No, I have no really bulletpr

No, I have no really bulletproof argumentation, that this is the best.

Coordinates correspond to right cosets of a certain subgroup H of the cube group G. The usual corner orientation coordinate is defined by the subgroup H, which keeps all corner orientation =0. If the coordinate should be able to be transformed to a sym-coordinate, this only is possible, if the subgroup H is invariant under conjugation with all elements of symmetry group. If this symmetry group is M, then for all x in M we must have x^-1 H x=H.

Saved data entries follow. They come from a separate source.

-- ==== Sys2Proof/Laws/KeepsCp.lean ====
section
/-! SUPPORT. What the Control Processors keep: one lemma for each operation and each meaning. -/

namespace Sys2Proof.Machine

theorem State.loadPram_keeps {z s : State} {c : CpId} {p : PartId} (hs : Keeps z s) : Keeps z (s.loadPram c p) := by
  unfold State.loadPram
  extract_lets x lo inRam s1 units r s2 s3
  have h1 : Keeps z s1 := Keeps.mem hs ⟨rfl, rfl, rfl, rfl⟩ fun hc => by
    have hc := (State.canonical_iff _).mp hc
    exact ⟨mapWf_filter _ _ hc.1, hc.2.1, mapWf_filter _ _ hc.2.2.1, hc.2.2.2⟩
  have h2 : Keeps z s2 := Keeps.foldl2 (fun r u h => State.readUnit_keeps h) h1
  have h3 : Keeps z s3 := Keeps.mem h2 ⟨rfl, rfl, rfl, rfl⟩ fun hc => by
    have hc := (State.canonical_iff _).mp hc
    refine ⟨?_, hc.2⟩
    refine List.foldlRecOn (motive := fun m => mapWf memDefault m = true) _ _ hc.1 fun m hm e _ => ?_
    split
    · exact mapWf_put _ _ _ hm
    · exact hm
  refine Keeps.foldl (fun s u h => Keeps.foldl (fun s i h => ?_) h) h3
  split
  · exact State.poisonUnit_keeps h
  · exact h

theorem State.useRate_keeps {z s : State} {q : QuadId} {rate : Nat} (hs : Keeps z s) : Keeps z (State.useRate s q rate) := by
  unfold State.useRate
  extract_lets +onlyGivenNames x1 x3
  have h2 : Keeps z x1 := State.wr_keeps hs
  clear_value x1 x3
  exact Keeps.ite (State.wr_keeps h2) h2

theorem State.announce_keeps {z s : State} {q : QuadId} {pipes : List Nat} (hs : Keeps z s) : Keeps z (State.announce s q pipes) := by
  unfold State.announce
  extract_lets +onlyGivenNames x1 x2
  clear_value x1 x2
  refine Keeps.ite hs (Keeps.ite (State.modLa_keeps hs) ?_)
  extract_lets +onlyGivenNames x3 x4 x6
  have h5 : Keeps z x4 := State.modLa_keeps hs
  have h7 : Keeps z x6 := Keeps.ite h5 (State.wr_keeps h5)
  clear_value x3 x4 x6
  exact Keeps.ite h7 (State.useRate_keeps (State.wr_keeps h7))

theorem State.light_keeps {z s : State} {pipes : List Nat} (hs : Keeps z s) : Keeps z (State.light s pipes) := by
  unfold State.light
  exact Keeps.foldl (fun x1 => fun x2 => fun h3 => State.announce_keeps h3) hs

theorem State.lightDet_keeps {z s : State} {p : PartId} (hs : Keeps z s) : Keeps z (State.lightDet s p) := by
  unfold State.lightDet
  extract_lets +onlyGivenNames x1
  clear_value x1
  exact Keeps.ite (State.light_keeps hs) hs

theorem State.tracePkt_keeps {z s : State} {c : CpId} {kind port : Nat} {data : Word}
    (hs : Keeps z s) : Keeps z (State.tracePkt s c kind port data) := by
  unfold State.tracePkt
  exact Keeps.ite (Keeps.same (s := s) hs ⟨rfl, rfl, rfl, rfl, rfl, rfl, rfl, rfl, rfl, rfl⟩) hs

theorem State.haltCp_keeps {z s : State} {c : CpId} {reason index : Nat} {late : Bool}
    (hs : Keeps z s) : Keeps z (State.haltCp s c reason index late) := by
  unfold State.haltCp
  extract_lets +onlyGivenNames x1
  have h2 : Keeps z x1 := State.modCp_keeps hs
  clear_value x1
  exact State.holdSync_keeps (State.tracePkt_keeps h2)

This is not valid with the corner orientations defined in the usual way, where H =[U,U2,U',D,D2,D',R2,F2,L2,B2].

But with the "extended" corner coodinate which also takes into account the position of the four "tetraeder corners", the corresponding subgroup H is defined by all elements of G, where the orientations stay 0 *and* all corners stay in their tetraeder. This subgroup has 4!*4! = 576 elements (ignoring the edges), and the number of cosets is 8!*3^7/576, which is the 70*2187. And H is invariant under conjugation by all 48 symetries.

But I have no strict proof, that there is no possibility to define the orientations in different way so that there is a smaller number of cosets which respect M-symmetry.

I have never done the 96-fold

I have never done the 96-fold compression. I have long planned to do so, but never got around to it. It's a feature I plan to add to the C++ class library I'm building for Rubik's cube.

Right now, I don't have as much time as I would like to spend on the class library project. But more importantly, I want to include the capability of ignoring some number of cubies. My model for doing so is fine when not taking symmetry into account, but I'm having conceptual difficulties (e.g., mathematical and group theory difficulties) when I try to ignore some number of cubies and take symmetry into account at the same time. I haven't wanted to proceed with my class library project until I solve this problem to my satisfaction.

If I could get this all worked out, I would like to take a crack at ignoring seven corner cubies. That would mean including all the edge cubies plus one corner cubie, which would be a *very* big problem to tackle. Maybe somebody else can solve it instead.